In other words, it is entirely up to us to hallow God's name, to bring God's kingdom, to get God's will done on earth. We do it by first assuring that no one is lacking bread, and on a daily basis.
Crossan's point was driven home to me by a recent local news story about a householder who had foster children. She allowed one of those children to starve while feeding the others and claimed when arrested that she didn't have enough food to go around. The newspapers shivered with indignant rage at this horrible specter of a householder who fails to feed a helpless member of her household.
For Crossan, Abba is nothing if he is not the Divine Householder who sees that his household is taken care of on a daily basis. We too are householders here on earth, and our primary duty is to see that our household, this earth full of hungry mouths, get its bread daily, just a the manna fell daily in the desert. Let one starve and, well, what did you think of the foster parent in that news story?
One last insight is Crossan's controversial interpretation of the final (or final two) petitions. God's will for us is that God not lead us into temptation. Using the entirely appropriate cognate story of Jesus' temptation in the desert, Crossan shows that the great temptation is to accept from Satan "all the kingdoms of the world and their glory," which are Satan's to give. These are the kingdoms built and maintained by injustice, oppression, and violence, and they are indeed Satan's realm. Jesus rejects them, and we ask God to help us reject them. God's will is to be done on earth by establishing His kingdom without violence.
It is a kingdom where justice (defined as everyone getting all the sustenance they need) is enshrined in love and love enshrined in justice. "Think, then," writes Crossan in an astonishing paragraph, "of justice as the flesh of love, and love as the spirit of justice.

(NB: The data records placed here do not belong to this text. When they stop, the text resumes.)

-- ==== Sys2Proof/Tests/Slice0.lean ====
section
/-! SUPPORT. The model's own tests: ill-formed commands, states that meet the hypotheses of the obligations, and single steps
with the values the spec gives. -/

namespace Sys2Proof.Tests

open Sys2Proof.Machine

set_option maxRecDepth 20000

/-! ### Ill-formed commands (WellFormed.lean) -/

theorem test_illFormed_stageValueOf62 :
    (Instr.stage .a 1 1 0 0 (List.replicate 62 0) 0).wellFormed = false
      ∧ (Instr.stage .a 1 1 0 0 (List.replicate 61 0) 0).wellFormed = true := by decide

theorem test_illFormed_badKindIsAKnownKind :
    (Instr.badKindRequest .a 1 1 [] 0).wellFormed = false ∧ (Instr.badKindRequest .b 1 12 [] 0).wellFormed = false
      ∧ (Instr.badKindRequest .a 1 0 [] 0).wellFormed = true ∧ (Instr.badKindRequest .b 1 13 [] 0).wellFormed = true := by
  decide

theorem test_illFormed_badKindBodyOf65 :
    (Instr.badKindRequest .a 1 13 (List.replicate 65 0) 0).wellFormed = false
      ∧ (Instr.badKindRequest .a 1 13 (List.replicate 64 0) 0).wellFormed = true := by decide

/-! ### Small states -/

/-- The state a command leaves, and the state before where it leaves none. -/
def after (i : Instr) (s : State) : State :=
  match exec i s with
  | .next t => t
  | .fault _ | .refused _ => s

def tick (n : Nat) (s : State) : State := s.setGen { s.gen with tick := BitVec.ofNat 32 n }
def frame (n : Fin 16) (s : State) : State := s.setGen { s.gen with frameNumber := n }
def epoch (n : Nat) (s : State) : State := s.setGen { s.gen with epoch := BitVec.ofNat 32 n }
def framer (f : Framer → Framer) (s : State) : State := s.setFramer 5 (f s.framers[5])
def store (f : Store → Store) (s : State) : State := s.setStore 5 (f s.stores[5])
def cand (f : Runtime → Runtime) (s : State) : State := s.setCand 0 (f s.cands[0])
def sel (f : Selector → Selector) (s : State) : State := s.setSel (f s.sel)
def synth (f : Synth → Synth) (s : State) : State := s.setSynth (f s.synth)
def onA (f : Link → Link) (s : State) : State := s.setLink .a (f s.linkA)
def onB (f : Link → Link) (s : State) : State := s.setLink .b (f s.linkB)
def config (f : Settings → Settings) (s : State) : State := { s with cfg := f s.cfg }

/-- Trunk 5 enabled. -/
def trunkOn (s : State) : State :=
  config (fun k => { k with trunks := k.trunks.set 5 { enabled := true, threshold := 4 } }) s

/-- Candidate 1 enabled on a source. -/
def candOn (src : Source) (s : State) : State :=
  config (fun k => { k with cands := k.cands.set 0 { enabled := true, source := src, priority := 1, assumedQl := 2 } }) s

/-- No event in the queues. -/
def quiet (s : State) : State := onB (fun k => { k with queue := [] }) (onA (fun k => { k with queue := [] }) s)

/-- The kinds and details of the events in a queue. -/
def heard (k : Link) : List (EventKind × Nat) := k.queue.map fun e => (e.kind, e.detail.toNat)

/-- Framer 5 ALIGNED, at the frame the flywheel expects, with octets of it in store 5. -/
def aligned (a : Machine.Alignment) (os : List Octet) (s : State) : State :=
  store (fun x => { x with state := .priming, inProgress := os })
    (framer (fun f => { f with state := .aligned a, losFrom := some s.gen.tick }) (trunkOn s))

/-- A frame record with one octet repeated as its traffic. -/
def record (o : Octet) (stamp : Tick) : FrameRecord :=
  { traffic := Vector.replicate 32 o, ql := 3, rdi := false, number := 6, errored := false, stamp := stamp }

/-- Candidate 1 VALID at class 2 on a source. -/
def validCand (src : Source) (s : State) : State :=
  cand (fun r => { r with state := .valid, cls := 2, hasQualified := true, latest := some 100
                          windowStart := some 100, activityFrom := some s.gen.tick }) (candOn src s)

/-- Candidate 1 selected. -/
def selected (s : State) : State := sel (fun x => { x with selection := some 0 }) s

/-- The part takes a command at once, as a computation. -/
def takesNow (s : State) : Bool :=
  !s.pinHeld && (List.finRange 8).all (fun c => !windowEndDue s c) && (handedCapture s.linkA).isNone
    && (handedCapture s.linkB).isNone

theorem takes_of_takesNow {s : State} (h : takesNow s = true) : Takes s := by
  simp only [takesNow, Bool.and_eq_true, Bool.not_eq_true', List.all_eq_true, List.mem_finRange, true_imp_iff,
    Option.isNone_iff_eq_none] at h
  obtain ⟨⟨⟨h1, h2⟩, h3⟩, h4⟩ := h
  refine ⟨h1, fun c => h2 c, fun l => ?_⟩
  cases l
  · exact h3
  · exact h4

theorem ready_of_takesNow {s : State} {l : LinkId} (h : takesNow s = true) (k : (s.link l).state = .ready) : Ready s l :=
  ⟨takes_of_takesNow h, k⟩

/-! ### States that meet the hypotheses of the obligations -/

theorem test_witness_idle :
    (Running State.reset ∧ State.reset.pending = [] ∧ dueCommands State.reset = [])
      ∧ (let s := tick 3072 State.reset
         Running s ∧ s.pending = [] ∧ dueCommands s ≠ []) := by
  exact ⟨⟨rfl, rfl, by decide⟩, rfl, rfl, by decide⟩

/-- A multiframe start is at hand when it is due, and when the generator has just taken it; a frame start alone is neither. -/
theorem test_witness_dueSteps :
    (let s := tick 3072 (frame 15 State.reset)
     Claim.Due s ∧ s.multiframeAt = some 1)
      ∧ (¬ Claim.Due State.reset ∧ State.reset.multiframeAt = some 0)
      ∧ (tick 3072 State.reset).multiframeAt = none ∧ (tick 1 State.reset).multiframeAt = none := by decide

theorem test_witness_leftoverWork :
    Running State.reset ∧ runsOn (.identify .a 1 0) = true ∧ runsOn (.windowEnd 0) = false := by
  exact ⟨rfl, rfl, rfl⟩

theorem test_witness_held :
    (after .pinResetAssert State.reset).pinHeld = true ∧ isRelease (.identify .a 1 0) = false
      ∧ (after .pinResetAssert State.reset).pending = [] := by decide

theorem test_witness_firstOctet :
    Takes (framer (fun f => { f with state := .noSignal }) State.reset)
      ∧ ((framer (fun f => { f with state := .noSignal }) State.reset).framers[5]).state = .noSignal :=
  ⟨takes_of_takesNow (by decide), by decide⟩

/-- The octets retained for a candidate position of frame 3 with right checks, up to position p + 72. -/
def kept72 : List Octet :=
  0xA3 :: List.replicate 34 0 ++ [0xB4, 0xA4] ++ List.replicate 34 0 ++ [0xB4]

/-- Framer 5 in CONFIRM on frame 3. -/
def confirming (os : List Octet) : State := framer (fun f => { f with state := .confirm 3 os }) (trunkOn State.reset)

/-- Framer 5 in HUNT. -/
def hunting (w : Bool) : State := framer (fun f => { f with state := .hunt w }) (trunkOn State.reset)

theorem test_witness_offHuntConfirm :
    (Takes State.reset ∧ (State.reset.framers[5]).state = .off)
      ∧ (∀ w : Bool, Takes (hunting w) ∧ ((hunting w).framers[5]).state = .hunt w)
      ∧ (0xAF#8).toNat / 16 = 10 ∧ (0x9F#8).toNat / 16 ≠ 10
      ∧ (Takes (confirming (kept72.take 71)) ∧ ((confirming (kept72.take 71)).framers[5]).state = .confirm 3 (kept72.take 71)
          ∧ checksHold 3 (kept72.take 71 ++ [0xB4]) = true ∧ (kept72.take 71 ++ [(0xB4 : Octet)]).length = 72)
      ∧ checksHold 3 (kept72.take 71 ++ [0xB5]) = false ∧ checksHold 3 (kept72.take 35 ++ [0x00]) = false := by
  refine ⟨⟨takes_of_takesNow (by decide), by decide⟩, fun w => ?_, by decide, by decide,
    ⟨takes_of_takesNow (by decide), by decide, by decide, by decide⟩, by decide, by decide⟩
  cases w
  · exact ⟨takes_of_takesNow (by decide), by decide⟩
  · exact ⟨takes_of_takesNow (by decide), by decide⟩

theorem test_witness_rescan :
    (let os : List Octet := [0xB4, 0x00, 0xB4, 0xA3]
     os[2]? = some 0xB4 ∧ os[3]? = some 0xA3 ∧ (0xA3#8).toNat / 16 = 10 ∧ checksHold 3 (os.drop 3) = true
      ∧ rescan os = .confirm 3 [0xA3])
      ∧ rescan [0x00, 0xB4] = .hunt true ∧ rescan [0xB4, 0x9F] = .hunt false := by decide

theorem test_witness_entryToAligned :
    Takes (confirming kept72) ∧ ((confirming kept72).framers[5]).state = .confirm 3 kept72 ∧ kept72.length = 72
      ∧ checksHold 3 (kept72 ++ [0xA5]) = true :=
  ⟨takes_of_takesNow (by decide), by decide, by decide, by decide⟩

theorem test_witness_alignedFrame :
    ∀ os ∈ [[], [0xB4#8], [0xB4, 0xA6], List.replicate 34 0],
      let s := aligned ⟨6, false, 0⟩ os State.reset
      Takes s ∧ (s.framers[5]).state = .aligned ⟨6, false, 0⟩ ∧ (s.stores[5]).inProgress = os := by
  intro os h
  simp only [List.mem_cons, List.not_mem_nil, or_false] at h
  rcases h with rfl | rfl | rfl | rfl
  · exact ⟨takes_of_takesNow (by decide), by decide, by decide⟩
  · exact ⟨takes_of_takesNow (by decide), by decide, by decide⟩
  · exact ⟨takes_of_takesNow (by decide), by decide, by decide⟩
  · exact ⟨takes_of_takesNow (by decide), by decide, by decide⟩

/-- Trunk 5 ALIGNED with one octet of its frame missing. -/
def nearlyDone (errored : Bool) (run : Nat) : State :=
  aligned ⟨6, errored, run⟩ (0xB4 :: 0xA6 :: 0x38 :: 0x01 :: List.replicate 31 7) State.reset

/-- A frame that keeps alignment: one errored, whose RDI stands, and one not, whose RDI moves after two errored ones. -/
theorem test_witness_frameCompletion :
    (Takes (nearlyDone true 1) ∧ ((nearlyDone true 1).framers[5]).state = .aligned ⟨6, true, 1⟩
        ∧ ((nearlyDone true 1).stores[5]).inProgress.length = 35 ∧ ¬ (true = true ∧ 2 ≤ 1))
      ∧ (Takes (nearlyDone false 2) ∧ ((nearlyDone false 2).framers[5]).state = .aligned ⟨6, false, 2⟩
        ∧ ((nearlyDone false 2).framers[5]).rdi = false ∧ (((nearlyDone false 2).stores[5]).inProgress.getD 2 0).getLsbD 3 = true) :=
  ⟨⟨takes_of_takesNow (by decide), by decide, by decide, by decide⟩, takes_of_takesNow (by decide), by decide,
    by decide, by decide⟩

/-- The third errored frame, without and with RDI set. -/
theorem test_witness_lossOfAlignment :
    (Takes (nearlyDone true 2) ∧ ((nearlyDone true 2).framers[5]).state = .aligned ⟨6, true, 2⟩
        ∧ ((nearlyDone true 2).stores[5]).inProgress.length = 35 ∧ ((nearlyDone true 2).framers[5]).rdi = false)
      ∧ (let s := framer (fun f => { f with rdi := true }) (nearlyDone true 2)
         Takes s ∧ (s.framers[5]).state = .aligned ⟨6, true, 2⟩ ∧ (s.framers[5]).rdi = true) :=
  ⟨⟨takes_of_takesNow (by decide), by decide, by decide, by decide⟩, takes_of_takesNow (by decide), by decide, by decide⟩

Combined, you have both; separated, you have neither. Justice without love or love without justice is a moral corpse. That is why justice without love becomes brutal and love without justice becomes banal."
John Dominic Crossan has written an erudite but passionate and accessible account of his interpretation of The Lord's Prayer, the Abba Prayer, as only a master biblical scholar can. My one critique, and it is one that pervades earlier Crossan works, is his insistence that no form of violence is countenanced in the correct reading of the New Testament. He struggles with the Book of Revelation and other apparently approving mentions of violence, and he concludes that no matter what they state, violence is absolutely forbidden as ungodly.
It is not that I disagree with him about the impermissibility violence. I do agree with him. He has simply not found a convincing way to excise approved violence from the New Testament. He believes that Jesus and his very first followers fully understood that all violence, even the slightest defensive violence, was against God's will, that any such approval was written in later and is in fact bogus. He is not completely convincing, and so another generation will address the specter of violence and the contradiction of a promised land where lions lie down with lambs.